Singapore-Malaysia Relations in the Headlines with Military Exercise

The interaction highlighted ongoing activity within the bilateral relationship.

Singapore-Malaysia Relations in the Headlines with Military Exercise
Credit: MINDEF Singapore

This week, Malaysia and Singapore held the latest iteration of one of their military exercises. The interaction cast light on the ongoing military collaboration underway between the two Southeast Asian neighbors despite the lingering challenges in the bilateral relationship amid wider domestic and regional changes at play.

As I have noted before in these pages, though Malaysia and Singapore have had a rather prickly relationship in the past and challenges do arise from time to time, their militaries still interact regularly through various bilateral exchanges and exercises as well as under multilateral arrangements, from the Five Power Defense Arrangements (FPDA), which also consists of Australia, New Zealand, and Britain, to Eyes-in-the-Sky combined air patrols to enhance maritime security in the Straits of Malacca.

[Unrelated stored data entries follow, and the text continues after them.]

/-- 20_memory.md R82, R81, 70_reset_and_hazards.md R460: a step that handles an aligned host write to an offset other
than CMD stores it (`hostStore`), followed by the timeout evaluation (60_exceptions.md R421). While BUSY = 0 the store
makes that offset read back the written value in its named bits and 0 elsewhere if it is writable, and changes no other
word of the map; while BUSY = 1 it changes nothing. -/
def Obligations.HostWriteReadsBackInTheNamedBits : Prop :=
  ∀ (s : State) (addr : BitVec 16) (v : Word32), addr.toNat % 4 = 0 → 0 < addr.toNat → addr.toNat < 0x4000 →
    let a := addr.toNat
    (∀ rest, s.env.inputs = .hostWrite addr 4 v :: rest →
      let s' : State := { s with env := { s.env with inputs := rest } }
      step s = settle (.next (hostStore a v s')) ∧ (s.ctl = .idle → step s = .next (hostStore a v s'))) ∧
    (s.ctl ≠ .idle → hostStore a v s = s) ∧
    (s.ctl = .idle →
      (writableBits a ≠ 0 → memRead (hostStore a v s) a = v &&& writableBits a) ∧
      (∀ b, b % 4 = 0 → b < 0x4000 → b ≠ a ∨ writableBits a = 0 → memRead (hostStore a v s) b = memRead s b) ∧
      ({ hostStore a v s with regs := s.regs, mem := s.mem } : State) = s)

/-- 20_memory.md R81, R83: a host read of an aligned 32-bit word below 0x4000 returns the word and changes nothing of the
block; every other access is refused. The words of all registers (20_memory.md R90, 10_state.md R31 to R53) and of the
buffers, little-endian (R87), are as the map has them, and the reserved offsets read 0 (10_state.md R65). That the word
returned is kept in `env.hostRdata` is the model's choice (log entry 6). -/
def Obligations.HostPortCarriesAlignedWords : Prop :=
  ∀ (s : State) (addr : BitVec 16) (width : Nat) (v : Word32),
    let carried : Prop := width = 4 ∧ addr.toNat % 4 = 0 ∧ addr.toNat < 0x4000
    (carried → ∃ t, hostRead addr width s = .next t ∧ t.env.hostRdata = memRead s addr.toNat ∧
      t = { s with env := { s.env with hostRdata := t.env.hostRdata } }) ∧
    (¬ carried → hostRead addr width s = .refused .hostAccessOutsideContract ∧
      hostWrite addr width v s = .refused .hostAccessOutsideContract) ∧
    (∀ row ∈ [(0x000, 0), (0x004, statusWord s), (0x008, s.status.errDetail),
        (0x010, s.regs.reqId.setWidth 32), (0x014, s.regs.respId.setWidth 32), (0x018, s.regs.tuUs),
        (0x01C, s.regs.fcTimeout.setWidth 32), (0x020, s.regs.defTimeout.setWidth 32),
        (0x040, s.regs.arg0), (0x044, s.regs.arg1), (0x048, s.regs.arg2), (0x04C, s.regs.arg3),
        (0x050, s.res.r0), (0x054, s.res.r1), (0x058, s.res.r2), (0x05C, s.res.r3),
        (0x060, s.res.kind.setWidth 32), (0x064, s.rxLen.setWidth 32),
        (0x070, s.regs.fin.id.setWidth 32), (0x074, s.regs.fin.dlc.setWidth 32), (0x078, s.regs.fin.d03),
        (0x07C, s.regs.fin.d47),
        (0x080, s.fout.id.setWidth 32), (0x084, s.fout.dlc.setWidth 32), (0x088, s.fout.d03), (0x08C, s.fout.d47)],
      memRead s row.1 = row.2) ∧
    (memRead s 0x00C).toNat = s.regs.cfg.ecuLayout.toNat + s.regs.cfg.padEn.toNat * 2 ^ 2
      + s.regs.cfg.rxFcEn.toNat * 2 ^ 3 + s.regs.cfg.padByte.toNat * 2 ^ 8 ∧
    (∀ row ∈ [(0x024, s.regs.didEcu), (0x028, s.regs.didSensor0), (0x02C, s.regs.didSensor1),
        (0x030, s.regs.didSensor2), (0x034, s.regs.didSensor3)],
      (memRead s row.1).toNat = row.2.did.toNat + row.2.valid.toNat * 2 ^ 16) ∧
    (∀ a, a % 4 = 0 → 0x038 ≤ a ∧ a < 0x040 ∨ 0x068 ≤ a ∧ a < 0x070 ∨ 0x090 ≤ a ∧ a < txBase ∨
      outEnd ≤ a ∧ a < hostEnd → memRead s a = 0) ∧
    (∀ a, txBase ≤ a → a < outEnd → a % 4 = 0 → (memRead s a).toNat =
      (byteAt s a).toNat + (byteAt s (a + 1)).toNat * 2 ^ 8 + (byteAt s (a + 2)).toNat * 2 ^ 16
        + (byteAt s (a + 3)).toNat * 2 ^ 24)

That has continued on into 2018 amid wider domestic and regional changes. A shock May election in Malaysia returned Mahathir Mohamad back to the premiership, while Singapore’s holding of the annually rotating ASEAN chairmanship this year to what the country has on its plate in the foreign policy realm, including on security issues, even as it undergoes a gradual, multi-year domestic transition away from the current Prime Minister Lee Hsien Loong.

This month, both sides conduced the 2018 iteration of Exercise Semangat Bersatu. The 24th iteration of the exercise occurred in Kluang in the state of Johor in Malaysia and lasted from November 18 to November 28. The exercise itself occurred over several separate areas as is typically the case.

According to Singapore’s defense ministry (MINDEF), around 980 personnel from the 1st Battalion of the Singapore Infantry Regiment and the 10th Royal Malay Regiment participated in the exercise. The exercise involved the joint planning and execution of a combined battalion mission exercise as well as other interactions and professional exchanges between the two armies, including the cross-training of soldiers on both countries’ weapon systems. It also featured scenarios that enabled both sides to accomplish their intended objectives.

As is typical of such exercises, not much in the way of specifics was revealed about the exact shape of future iterations of the drills. And, to be sure, this is just one of many interactions between the two sides. Nonetheless, as both countries continue to recalibrate their ties amid bilateral and wider regional and global changes, such activities are worth paying attention to within that broader context.